The first application is simple. You have to accept it. Accept the reality that you are limited, that you cannot do it and that you definitely cannot ‘have’ it all. If you are not yet able to accept this, then there is little point in reading further.
The second application is obvious – you have to choose. Since we are limited, since we cannot do it all, we have to choose. Choice involves evaluation. We all know that we have to cull the useless faff from our lives in order to protect time for the things that are truly important. We know this but we don’t really do it. If we did, then social media would die out tomorrow. Well, some types would anyway. Where it gets really tough is when you start to realise that you won’t even be able to give time and focus to all of the things that are actually important. You will have to choose and you will therefore need to lay aside something that actually does matter in order to guard the things that matter even more. Those are the hardest choices.

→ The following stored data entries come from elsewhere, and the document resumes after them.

-- ==== Sys2Proof/Decode.lean ====
section
/-! DEFINITION. Decoding and encoding (30_encoding.md R90 to R119, 40_addressing_modes.md R149 to R156). A decoder consumes
the instruction's words one at a time, in the order of R92, as `fetch16` of 00_scope.md R13 does. -/

namespace Sys2Proof

/-- Why a pattern of words is no instruction of the model (R118, R119). -/
inductive Reject where
  /-- No row of R105, or an operand the row's rule does not list: vector 4. -/
  | illegal
  /-- Bits 15–12 are `1010`: vector 10. -/
  | lineA
  /-- Bits 15–12 are `1111`: vector 11. -/
  | lineF
  /-- A reserved field value of a full extension word (R119). -/
  | reservedExt
  /-- A pattern a later member gives an instruction that has no row in the table (R105's last column; R6, R405). -/
  | laterMember
  deriving DecidableEq, Repr

/-- A decoder: an answer, a wish for the next word of the instruction stream, a privilege check, or a rejection. -/
inductive Dec (α : Type) where
  | done (a : α)
  | need (k : Word16 → Dec α)
  /-- The rest belongs to a privileged instruction: the check comes before any further word is fetched
  (47_system_control.md R377). -/
  | privileged (d : Dec α)
  | reject (r : Reject)

/-- Decode with `d`, then with `f` of its answer. -/
def Dec.andThen {α β : Type} (d : Dec α) (f : α → Dec β) : Dec β :=
  match d with
  | .done a => f a
  | .need k => .need fun w => (k w).andThen f
  | .privileged d => .privileged (d.andThen f)
  | .reject r => .reject r

/-- What a decoder answers on a list of words. -/
inductive DecodeResult (α : Type) where
  /-- An answer, and the words not consumed. -/
  | done (a : α) (rest : List Word16)
  | reject (r : Reject)
  /-- The list ends before the instruction does. -/
  | truncated
  deriving DecidableEq, Repr

/-- Run a decoder on a list of words. -/
def Dec.run {α : Type} (d : Dec α) (ws : List Word16) : DecodeResult α :=
  match d with
  | .done a => .done a ws
  | .need k =>
    match ws with
    | [] => .truncated
    | w :: rest => (k w).run rest
  | .privileged d => d.run ws
  | .reject r => .reject r

/-! ## Fields of the operation word (R93 to R95): line 15–12, x 11–9, p 8–6, m 5–3, r 2–0 -/

def opLine (w : Word16) : BitVec 4 := w.extractLsb' 12 4
def opX (w : Word16) : BitVec 3 := w.extractLsb' 9 3
def opP (w : Word16) : BitVec 3 := w.extractLsb' 6 3
def opM (w : Word16) : BitVec 3 := w.extractLsb' 3 3
def opR (w : Word16) : BitVec 3 := w.extractLsb' 0 3

/-- The operation word with these five fields. -/
def mkOp (line : BitVec 4) (x p m r : BitVec 3) : Word16 := line ++ x ++ p ++ m ++ r

/-- A register field (R94). -/
def regOf (b : BitVec 3) : RegNum := b.toFin

/-- The field of a register number. -/
def regBits (n : RegNum) : BitVec 3 := BitVec.ofFin n

/-- Bits 1–0 of a 3-bit field: the SIZE field when it is `p` (bits 7–6, R95). -/
def low2 (b : BitVec 3) : BitVec 2 := b.extractLsb' 0 2

/-- Bit 2 of a 3-bit field: bit 8 of the word when it is `p`. -/
def top1 (b : BitVec 3) : Bool := b.getLsbD 2

/-- SIZE in bits 7–6: `00` byte, `01` word, `10` long; `11` selects another instruction (R95). -/
def sizeOf (b : BitVec 2) : Option Size :=
  match b.toNat with
  | 0 => some .b
  | 1 => some .w
  | 2 => some .l
  | _ => none

/-- The SIZE field of a size. -/
def sizeBits : Size → BitVec 2
  | .b => 0#2
  | .w => 1#2
  | .l => 2#2

/-- The condition field (10_state.md R36). -/
def condOf (b : BitVec 4) : Cond :=
  match b.toNat with
  | 0 => .t
  | 1 => .f
  | 2 => .hi
  | 3 => .ls
  | 4 => .cc
  | 5 => .cs
  | 6 => .ne
  | 7 => .eq
  | 8 => .vc
  | 9 => .vs
  | 10 => .pl
  | 11 => .mi
  | 12 => .ge
  | 13 => .lt
  | 14 => .gt
  | _ => .le

/-- The field of a condition. -/
def condBits : Cond → BitVec 4
  | .t => 0#4
  | .f => 1#4
  | .hi => 2#4
  | .ls => 3#4
  | .cc => 4#4
  | .cs => 5#4
  | .ne => 6#4
  | .eq => 7#4
  | .vc => 8#4
  | .vs => 9#4
  | .pl => 10#4
  | .mi => 11#4
  | .ge => 12#4
  | .lt => 13#4
  | .gt => 14#4
  | .le => 15#4

/-- Bits 11–8: the condition of Bcc, DBcc and Scc (R100). -/
def opCond (x p : BitVec 3) : Cond := condOf (x ++ p.extractLsb' 2 1 : BitVec 4)

/-- Bits 7–0 of the operation word: the data of MOVEQ, the displacement of a branch (R98). -/
def opLow8 (p m r : BitVec 3) : Byte := (low2 p ++ m ++ r : BitVec 8)

/-! ## Extension words (40_addressing_modes.md R149 to R153) -/

/-- The low-order byte of a word: a byte immediate, a static bit number, a brief displacement (30_encoding.md R97). -/
def lowByte (w : Word16) : Byte := w.extractLsb' 0 8

/-- Two words as a long word, the high-order one first (20_memory.md R62). -/
def joinWords (hi lo : Word16) : Word := (hi ++ lo : BitVec 32)

/-- The index fields of an extension word; without scaling the SCALE bits are ignored (R149, R160). -/
def indexOf (cpu : Cpu) (w : Word16) : IndexSpec :=
  { isAddr := w.getLsbD 15
    reg := regOf (w.extractLsb' 12 3)
    long := w.getLsbD 11
    scale := if cpu.hasFullExt then w.extractLsb' 9 2 else 0#2 }

/-- A displacement selected by a 2-bit size: `01` null, `10` word, `11` long, `00` not a size (R150, R153). -/
def displOf (sel : BitVec 2) (k : Displ → Dec Ea) : Dec Ea :=
  match sel.toNat with
  | 1 => k .null
  | 2 => .need fun w => k (.word w)
  | 3 => .need fun hi => .need fun lo => k (.long (joinWords hi lo))
  | _ => .reject .reservedExt

/-- The indirect action and its outer displacement: Table 2-2 (R151). `iis` is the I/IS field. -/
def indirectOf (cpu : Cpu) (indexSuppress : Bool) (iis : BitVec 3) (k : Indirect → Dec Ea) : Dec Ea :=
  if iis == 0#3 then k .none
  else if !cpu.hasMemIndirect then .reject .reservedExt
  else if !top1 iis then displOf (low2 iis) fun od => k (.pre od)
  else if indexSuppress then .reject .reservedExt
  else displOf (low2 iis) fun od => k (.post od)

/-- A full extension word `w` and the displacements after it (R150, R153). Bit 3, which R150 shows as 0, is not looked at: R153
computes an address without it. Log 22. -/
def fullOf (cpu : Cpu) (w : Word16) (k : FullExt → Ea) : Dec Ea :=
  displOf (w.extractLsb' 4 2) fun bd =>
    indirectOf cpu (w.getLsbD 6) (w.extractLsb' 0 3) fun ind =>
      .done (k { index := indexOf cpu w, baseSuppress := w.getLsbD 7, indexSuppress := w.getLsbD 6,
                 bd := bd, indirect := ind })

/-- Immediate data of a size (30_encoding.md R97, `imm(sz)`). -/
def immOf {α : Type} (sz : Size) (k : Word → Dec α) : Dec α :=
  match sz with
  | .b => .need fun w => k ((lowByte w).setWidth 32)
  | .w => .need fun w => k (w.setWidth 32)
  | .l => .need fun hi => .need fun lo => k (joinWords hi lo)

/-- The kind a mode and register field name; `111` with `101`, `110`, `111` names none (40_addressing_modes.md R156). -/
def eaKind (m r : BitVec 3) : Option EaKind :=
  match m.toNat with
  | 0 => some .dn
  | 1 => some .an
  | 2 => some .ind
  | 3 => some .postInc
  | 4 => some .preDec
  | 5 => some .disp
  | 6 => some .index
  | _ =>
    match r.toNat with
    | 0 => some .absShort
    | 1 => some .absLong
    | 2 => some .pcDisp
    | 3 => some .pcIndex
    | 4 => some .imm
    | _ => none

/-- The operand of a kind, with its extension words (R154, R155). -/
def eaOf (cpu : Cpu) (k : EaKind) (r : BitVec 3) (sz : Size) : Dec Ea :=
  match k with
  | .dn => .done (.dn (regOf r))
  | .an => .done (.an (regOf r))
  | .ind => .done (.ind (regOf r))
  | .postInc => .done (.postInc (regOf r))
  | .preDec => .done (.preDec (regOf r))
  | .disp => .need fun w => .done (.disp (regOf r) w)
  | .index =>
    .need fun w =>
      if w.getLsbD 8 && cpu.hasFullExt then fullOf cpu w (.full (regOf r))
      else .done (.index (regOf r) (indexOf cpu w) (lowByte w))
  | .absShort => .need fun w => .done (.absShort w)
  | .absLong => .need fun hi => .need fun lo => .done (.absLong (joinWords hi lo))
  | .pcDisp => .need fun w => .done (.pcDisp w)
  | .pcIndex =>
    .need fun w =>
      if w.getLsbD 8 && cpu.hasFullExt then fullOf cpu w .pcFull
      else .done (.pcIndex (indexOf cpu w) (lowByte w))
  | .imm => immOf sz fun v => .done (.imm v)

/-- The effective address field `m r` for an instruction whose legal kinds are `legal`: an illegal kind is rejected before
any extension word is fetched (R118, 40_addressing_modes.md R154). -/
def withEa (cpu : Cpu) (m r : BitVec 3) (sz : Size) (legal : EaKind → Bool) (k : Ea → Dec Instr) : Dec Instr :=
  match eaKind m r with
  | none => .reject .illegal
  | some kd => if legal kd then (eaOf cpu kd r sz).andThen k else .reject .illegal

/-- An instruction that is its operation word and one effective address. -/
def eaOnly (cpu : Cpu) (m r : BitVec 3) (sz : Size) (legal : EaKind → Bool) (k : Ea → Instr) : Dec Instr :=
  withEa cpu m r sz legal fun ea => .done (k ea)

/-- An immediate, then an effective address (R92): the address field is checked before any word is fetched. -/
def immEa (cpu : Cpu) (m r : BitVec 3) (sz : Size) (legal : EaKind → Bool) (k : Word → Ea → Instr) : Dec Instr :=
  match eaKind m r with
  | none => .reject .illegal
  | some kd =>
    if legal kd then immOf sz fun v => (eaOf cpu kd r sz).andThen fun ea => .done (k v ea)
    else .reject .illegal

/-- One own word, then an effective address: static bit numbers and MOVEM (R103). -/
def wordEa (cpu : Cpu) (m r : BitVec 3) (sz : Size) (legal : EaKind → Bool) (k : Word16 → Ea → Instr) : Dec Instr :=
  match eaKind m r with
  | none => .reject .illegal
  | some kd =>
    if legal kd then .need fun w => (eaOf cpu kd r sz).andThen fun ea => .done (k w ea)
    else .reject .illegal

/-- A pattern that MC68010 and later fill with an instruction without a row (R105, R6). -/
def hole010 (cpu : Cpu) : Dec Instr := .reject (if cpu.isBaseline then .illegal else .laterMember)

/-- A pattern that MC68020 and later fill with an instruction without a row (R105, R6). Log 15, log 21. -/
def hole020 (cpu : Cpu) : Dec Instr := .reject (if cpu.hasFullExt then .laterMember else .illegal)

/-- The displacement of Bcc, BRA and BSR after an 8-bit field `d` (R99). -/
def branchOf (cpu : Cpu) (d : Byte) (k : BranchDisp → Instr) : Dec Instr :=
  if d == 0#8 then .need fun w => .done (k (.word w))
  else if d == 0xFF#8 && cpu.hasBccLong then .need fun hi => .need fun lo => .done (k (.long (joinWords hi lo)))
  else .done (k (.short d))

/-! ## The lines of R105 -/

/-- Line `0000`: MOVEP, bit instructions, immediates. -/
def decodeLine0 (cpu : Cpu) (x p m r : BitVec 3) : Dec Instr :=
  if top1 p then
    if m == 1#3 then .need fun d => .done (.movep (regOf x) (p.getLsbD 1) (p.getLsbD 0) (regOf r) d)
    else
      match (low2 p).toNat with
      | 0 => eaOnly cpu m r .b EaKind.isData (.btstDyn (regOf x))
      | 1 => eaOnly cpu m r .b EaKind.dataAlterable (.bchgDyn (regOf x))
      | 2 => eaOnly cpu m r .b EaKind.dataAlterable (.bclrDyn (regOf x))
      | _ => eaOnly cpu m r .b EaKind.dataAlterable (.bsetDyn (regOf x))
  else if x == 4#3 then
    match (low2 p).toNat with
    | 0 => wordEa cpu m r .b EaKind.btstStatic fun w => .btstImm (lowByte w)
    | 1 => wordEa cpu m r .b EaKind.dataAlterable fun w => .bchgImm (lowByte w)
    | 2 => wordEa cpu m r .b EaKind.dataAlterable fun w => .bclrImm (lowByte w)
    | _ => wordEa cpu m r .b EaKind.dataAlterable fun w => .bsetImm (lowByte w)
  else if x == 7#3 then hole010 cpu
  else
    match sizeOf (low2 p) with
    | none => hole020 cpu
    | some sz =>
      if m == 7#3 && r == 4#3 then
        match x.toNat, sz with
        | 0, .b => .need fun w => .done (.oriCcr (lowByte w))
        | 0, .w => .privileged (.need fun w => .done (.oriSr w))
        | 1, .b => .need fun w => .done (.andiCcr (lowByte w))
        | 1, .w => .privileged (.need fun w => .done (.andiSr w))
        | 5, .b => .need fun w => .done (.eoriCcr (lowByte w))
        | 5, .w => .privileged (.need fun w => .done (.eoriSr w))
        | _, _ => .reject .illegal
      else
        match x.toNat with
        | 0 => immEa cpu m r sz EaKind.dataAlterable (.ori sz)
        | 1 => immEa cpu m r sz EaKind.dataAlterable (.andi sz)
        | 2 => immEa cpu m r sz EaKind.dataAlterable (.subi sz)
        | 3 => immEa cpu m r sz EaKind.dataAlterable (.addi sz)
        | 5 => immEa cpu m r sz EaKind.dataAlterable (.eori sz)
        | _ => immEa cpu m r sz (EaKind.cmpiOperand cpu) (.cmpi sz)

But even if you get all this right – you’ll still likely get it wrong…..
So here comes the third. You’ve accepted you have limits and weaknesses and fallibility. So you’ve made choices. You’ve cut out all the unimportant and you have rejected some of the important things to protect the most important things. Good.
But you aren’t God.
So you can do all of that and still our limits means that inevitably we will look back and realise we have made mistakes. Mistakes we do not have the time or capacity to rectify.
This is what leads to regret.
And so, application three – look to grace to develop contentment. I will be brief. You aren’t God. But I believe that there is a God and in all our weakness and fallibility we can trust Him. He is able to look upon our mistakes with grace if we trust Him. His character means we never drift out of His plan.
Regret can lead to bitterness and resentment. This is toxic and destroys lives.
Grace leads to faith and then leads to contentment. This is what can bring much peace in the face of our limits.